The girls had been close friends since they met four years ago while attending C. W. Jeffrey’s Secondary School. Both their fathers were in the Royal Canadian Air Force. Wendy’s brother, Doug Tedford said the girls spent so much time together that Donna was “just like one of the family.” Wendy's mother stated the two spent a lot of time together. They were close in life, and in death.
DONNA LEE STEARNE
Donna Lee Stearne was a Grade 12 student at Downsview Secondary School. She lived at home with her parents Jack Stearne, and Joan Stearne, her brother John Stearne, 19, who was attending York University, and her two younger sisters Alanna, 13, and Janine, 10. According to her father, Donna wanted to become a Veterinarian. “She was crazy about them and always wanted to work with them” he said. She was looking forward to a summer job she had applied to as a counsellor at a children’s summer camp operated by the Peoples Church in which she was baptized three years ago. Her father described Donna as “the religious one in the house. The rest of us didn’t have any regular church connection.” Joyce Hall, who taught Donna in Sunday school three years ago, recalled her as “a pretty young thing, a nice girl... she didn’t stand out. She was just a pleasant, pretty young girl.” Her father was served in the Canadian Armed Forces, and retired last year. He is now a records supervisor at Spar Aerospace Products Ltd., located on Caledon Road. Donna was born in Owen Sound, and in the course of her father’s postings, had lived in West Germany, Edmonton, and Downsview. Jack states “Donna loved to paint Canadian scenes, and was doing one for her mother – a bridge at dusk – it’s not finished.” She belonged to the church choir, and practiced with them most Sundays for about a year. She had been working after school for the past three months until 9:00 p.m.

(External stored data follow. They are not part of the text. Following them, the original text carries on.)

/-! ### FD1 compatibility mode -/

/-- The FD1 SFU's result for a p16 pattern (R174), with the four that R175 gives. -/
def fd1Val (func : Nat) (p : W16) : W16 :=
  if func = 0 ∧ p = 0x4A3F then 0x3FD1
  else if func = 0 ∧ p = 0x4A40 then 0x3FD0
  else if func = 1 ∧ p = 0xB3FF then 0x1E13
  else if func = 1 ∧ p = 0xB400 then 0x1E12
  else Config.fd1Fn func p

/-! ### SFN -/

/-- FUNC of SFN. -/
def sfnFunc (w : CtlWord) : Nat := bits w.x 1 8
/-- FD1 of SFN. -/
def sfnFd1 (w : CtlWord) : Bool := bitAt w.x 0

/-- The image of the bank that the unit's SFU uses; an NMU has none. -/
def State.sfuImage (s : State) (r : Res) : List Byte :=
  match r with
  | .reach n => (s.reach[n].banks.toList[s.reach[n].active]?.map (·.image)).getD []
  | .nmu _ => []

/-- The unit evaluates the shipped programs whatever its bank holds (R245, 08 R254). -/
def State.useShipped (s : State) (r : Res) : Bool := r.isNmu || (s.unit r).repro

/-- The micro-path FUNC is present (R156). -/
def State.funcPresent (s : State) (r : Res) (func : Nat) : Bool :=
  decide (func ≤ 1) || (s.useShipped r && decide (func ≤ 8)) || (imgEntry (s.sfuImage r) func).isSome

/-- Steps s of a shipped micro-program (R164). -/
def shippedSteps (func : Nat) : Nat :=
  match func with
  | 2 => 7 | 3 => 6 | 4 => 9 | 5 => 3 | 6 => 3 | 7 => 10 | 8 => 9 | _ => 1

/-- The SFU of a reach is occupied for G × s cycles (R236, R247). -/
def State.sfuBusy (s : State) (r : Res) (steps : Nat) : State :=
  match r with
  | .reach n => s.countPerf n (((s.unit r).vl.toNat + 31) / 32 * steps) 0x408 (·.sfuBusy) fun p x => { p with sfuBusy := x }
  | .nmu _ => s

/-- The events of SFN in the order of 07 R625. -/
def sfnChk (r : Res) (w : CtlWord) (s : State) : Option Nat :=
  let u := s.unit r
  let f := sfnFunc w
  if (sfnFd1 w && (r.isNmu || !u.fd1sfu)) || (r.isNmu && f ≠ 2 && f ≠ 5 && f ≠ 6) then some 0x0111
  else if !fmtSfu w.fmtS || !fmtSfu w.fmtD then some 0x0101
  else if sfnFd1 w && (2 < f || w.fmtS ≠ 1 || w.fmtD ≠ 1) then some 0x010A
  else if !sfnFd1 w && (!s.funcPresent r f || !funcOk f) then some 0x0109
  else if u.repro && (sfnFd1 w || 8 < f) then some 0x0114
  else none

/-- The element that SFN writes for one input element. -/
def sfnElem (s : State) (r : Res) (w : CtlWord) (i : Nat) : Elem :=
  let u := s.unit r
  let fs := fmtOf w.fmtS
  let fd := fmtOf w.fmtD
  let f := sfnFunc w
  let a := u.val false w.a fs w.qs i
  if sfnFd1 w then
    let p := (fd1Val f (BitVec.ofNat 16 (rawPat u false w.a fs i).1)).toNat
    { pat := p, poison := a.2, nan := patIsNan fd p, carried := a.1.isNan }
  else
    let v := if f ≤ 1 then nativeOut fd w.qd w.ovf f fs.isIeee a.1
             else if s.useShipped r && decide (f ≤ 8) then shippedVal fd w.qd w.ovf f fs.isIeee a.1
             else match imgEntry (s.sfuImage r) f with
               | some e => microVal (s.sfuImage r) e fd w.qd w.ovf fs.isIeee a.1
               | none => .nan
    mkElem fd w.qd w.ovf v a.2 a.1.isNan

/-- SFU cycles per group of an SFN (R163, R236). -/
def sfnSteps (s : State) (r : Res) (w : CtlWord) : Nat :=
  let f := sfnFunc w
  if sfnFd1 w || f ≤ 1 then 1
  else if s.useShipped r then shippedSteps f
  else ((imgEntry (s.sfuImage r) f).map fun e => e.nstep - 1).getD 1

/-- SFN: one function on each element, rounded once (R152 to R157, R174). -/
def execSfn (r : Res) (w : CtlWord) (s : State) : Host.Outcome State Fault Refusal :=
  .next <| ctlReg r { d := .ve, a := .ve, lay := .v fun _ => true } w (sfnChk r w)
    (fun s =>
      let es := (List.range (s.unit r).vl.toNat).map (sfnElem s r w)
      (s.sfuBusy r (sfnSteps s r w)).writeVec r 2 w.d.toNat w.fmtD es) s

According to her mother, Donna had no boyfriends, and was mostly interested in school, painting, and church.
WENDY ANN TEDFORD
Wendy Ann Tedford dropped out of school two years prior to her death after the death of her father who died of cancer. She moved out from the Sheppard Avenue apartment where she lived with her widowed mother, and into the rented Falstaff Avenue apartment of her elder sister Shirley, and Shirley’s 4-year-old son. Three months prior to her death, she went to work in the business office of the Towers Department Store Ltd. on Orfus Road. Like Donna, Wendy also loved to paint. According to her four brothers and sisters and widowed mother, Wendy, the shy one of the family, was happiest when she was dabbling in oils or putting together model cars. She had been talking a lot about getting married after her 18th birthday on May 12th. It was payday for Wendy the day she was discovered.